(Saved entries)
----------

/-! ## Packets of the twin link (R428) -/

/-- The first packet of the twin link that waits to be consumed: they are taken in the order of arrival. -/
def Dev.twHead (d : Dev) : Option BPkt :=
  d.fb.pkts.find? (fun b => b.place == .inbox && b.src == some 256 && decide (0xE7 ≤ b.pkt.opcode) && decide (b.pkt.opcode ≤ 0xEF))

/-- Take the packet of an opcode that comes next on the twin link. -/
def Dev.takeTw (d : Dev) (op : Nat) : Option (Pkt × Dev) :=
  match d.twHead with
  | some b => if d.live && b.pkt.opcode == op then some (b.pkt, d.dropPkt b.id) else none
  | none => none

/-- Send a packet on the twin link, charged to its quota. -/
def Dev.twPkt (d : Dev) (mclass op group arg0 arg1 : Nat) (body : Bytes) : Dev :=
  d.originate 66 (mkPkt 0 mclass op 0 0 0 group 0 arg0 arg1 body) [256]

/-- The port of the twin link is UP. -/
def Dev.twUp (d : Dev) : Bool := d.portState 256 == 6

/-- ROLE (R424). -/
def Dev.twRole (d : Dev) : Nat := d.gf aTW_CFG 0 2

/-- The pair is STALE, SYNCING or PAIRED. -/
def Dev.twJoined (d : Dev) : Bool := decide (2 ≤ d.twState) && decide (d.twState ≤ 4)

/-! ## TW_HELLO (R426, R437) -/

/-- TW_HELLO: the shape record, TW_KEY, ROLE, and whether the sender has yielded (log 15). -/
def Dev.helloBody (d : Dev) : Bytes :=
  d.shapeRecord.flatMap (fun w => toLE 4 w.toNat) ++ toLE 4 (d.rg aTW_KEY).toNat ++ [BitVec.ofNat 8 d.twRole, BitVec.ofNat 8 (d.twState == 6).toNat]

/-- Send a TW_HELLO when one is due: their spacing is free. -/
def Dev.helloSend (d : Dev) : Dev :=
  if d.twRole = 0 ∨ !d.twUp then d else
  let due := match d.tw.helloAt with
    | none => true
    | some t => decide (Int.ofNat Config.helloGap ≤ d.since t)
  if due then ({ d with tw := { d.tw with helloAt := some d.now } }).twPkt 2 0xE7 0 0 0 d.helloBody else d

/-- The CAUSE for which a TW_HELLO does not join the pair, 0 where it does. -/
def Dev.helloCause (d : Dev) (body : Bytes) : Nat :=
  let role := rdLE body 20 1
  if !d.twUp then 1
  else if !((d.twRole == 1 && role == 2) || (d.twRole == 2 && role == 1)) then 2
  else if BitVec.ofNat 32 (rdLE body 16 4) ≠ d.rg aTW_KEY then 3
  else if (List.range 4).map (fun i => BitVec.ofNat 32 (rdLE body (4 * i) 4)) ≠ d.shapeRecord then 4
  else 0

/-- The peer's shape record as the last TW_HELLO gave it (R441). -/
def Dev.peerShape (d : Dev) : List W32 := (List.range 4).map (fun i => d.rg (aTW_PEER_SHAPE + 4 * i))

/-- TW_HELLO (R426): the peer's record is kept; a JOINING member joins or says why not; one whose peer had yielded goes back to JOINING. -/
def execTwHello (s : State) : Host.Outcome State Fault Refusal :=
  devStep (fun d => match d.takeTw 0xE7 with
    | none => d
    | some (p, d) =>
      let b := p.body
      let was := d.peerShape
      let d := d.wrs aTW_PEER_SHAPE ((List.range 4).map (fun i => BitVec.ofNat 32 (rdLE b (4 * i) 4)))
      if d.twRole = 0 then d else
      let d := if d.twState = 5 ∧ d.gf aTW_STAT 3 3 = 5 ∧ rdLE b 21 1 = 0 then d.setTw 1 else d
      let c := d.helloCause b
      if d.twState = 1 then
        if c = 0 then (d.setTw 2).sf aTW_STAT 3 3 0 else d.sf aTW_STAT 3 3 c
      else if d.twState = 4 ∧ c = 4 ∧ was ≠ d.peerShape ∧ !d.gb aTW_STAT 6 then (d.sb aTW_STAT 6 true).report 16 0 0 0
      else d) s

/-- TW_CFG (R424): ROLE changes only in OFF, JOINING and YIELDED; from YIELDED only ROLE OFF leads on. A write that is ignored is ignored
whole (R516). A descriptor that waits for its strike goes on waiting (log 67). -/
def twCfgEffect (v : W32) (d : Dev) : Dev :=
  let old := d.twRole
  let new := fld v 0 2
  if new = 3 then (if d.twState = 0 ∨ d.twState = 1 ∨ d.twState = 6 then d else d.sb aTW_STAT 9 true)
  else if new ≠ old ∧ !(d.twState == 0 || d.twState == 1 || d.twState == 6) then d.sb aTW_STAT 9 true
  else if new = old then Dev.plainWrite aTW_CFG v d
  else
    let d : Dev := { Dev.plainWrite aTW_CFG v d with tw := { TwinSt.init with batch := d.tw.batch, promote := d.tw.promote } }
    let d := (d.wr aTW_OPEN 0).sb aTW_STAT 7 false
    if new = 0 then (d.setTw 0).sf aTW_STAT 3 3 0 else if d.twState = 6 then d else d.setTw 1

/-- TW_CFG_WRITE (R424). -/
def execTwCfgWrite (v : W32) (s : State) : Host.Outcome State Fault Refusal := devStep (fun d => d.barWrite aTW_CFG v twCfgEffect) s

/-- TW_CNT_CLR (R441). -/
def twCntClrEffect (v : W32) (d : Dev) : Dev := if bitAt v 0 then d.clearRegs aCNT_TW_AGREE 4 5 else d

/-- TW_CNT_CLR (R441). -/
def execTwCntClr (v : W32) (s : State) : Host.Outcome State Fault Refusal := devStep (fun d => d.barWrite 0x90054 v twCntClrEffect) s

----------

TASK INSTRUCTIONS: When a line among the entries contains "Bytes", pull that line out.

ANSWER BOX:
def Dev.twPkt (d : Dev) (mclass op group arg0 arg1 : Nat) (body : Bytes) : Dev :=
def Dev.helloBody (d : Dev) : Bytes :=
def Dev.helloCause (d : Dev) (body : Bytes) : Nat :=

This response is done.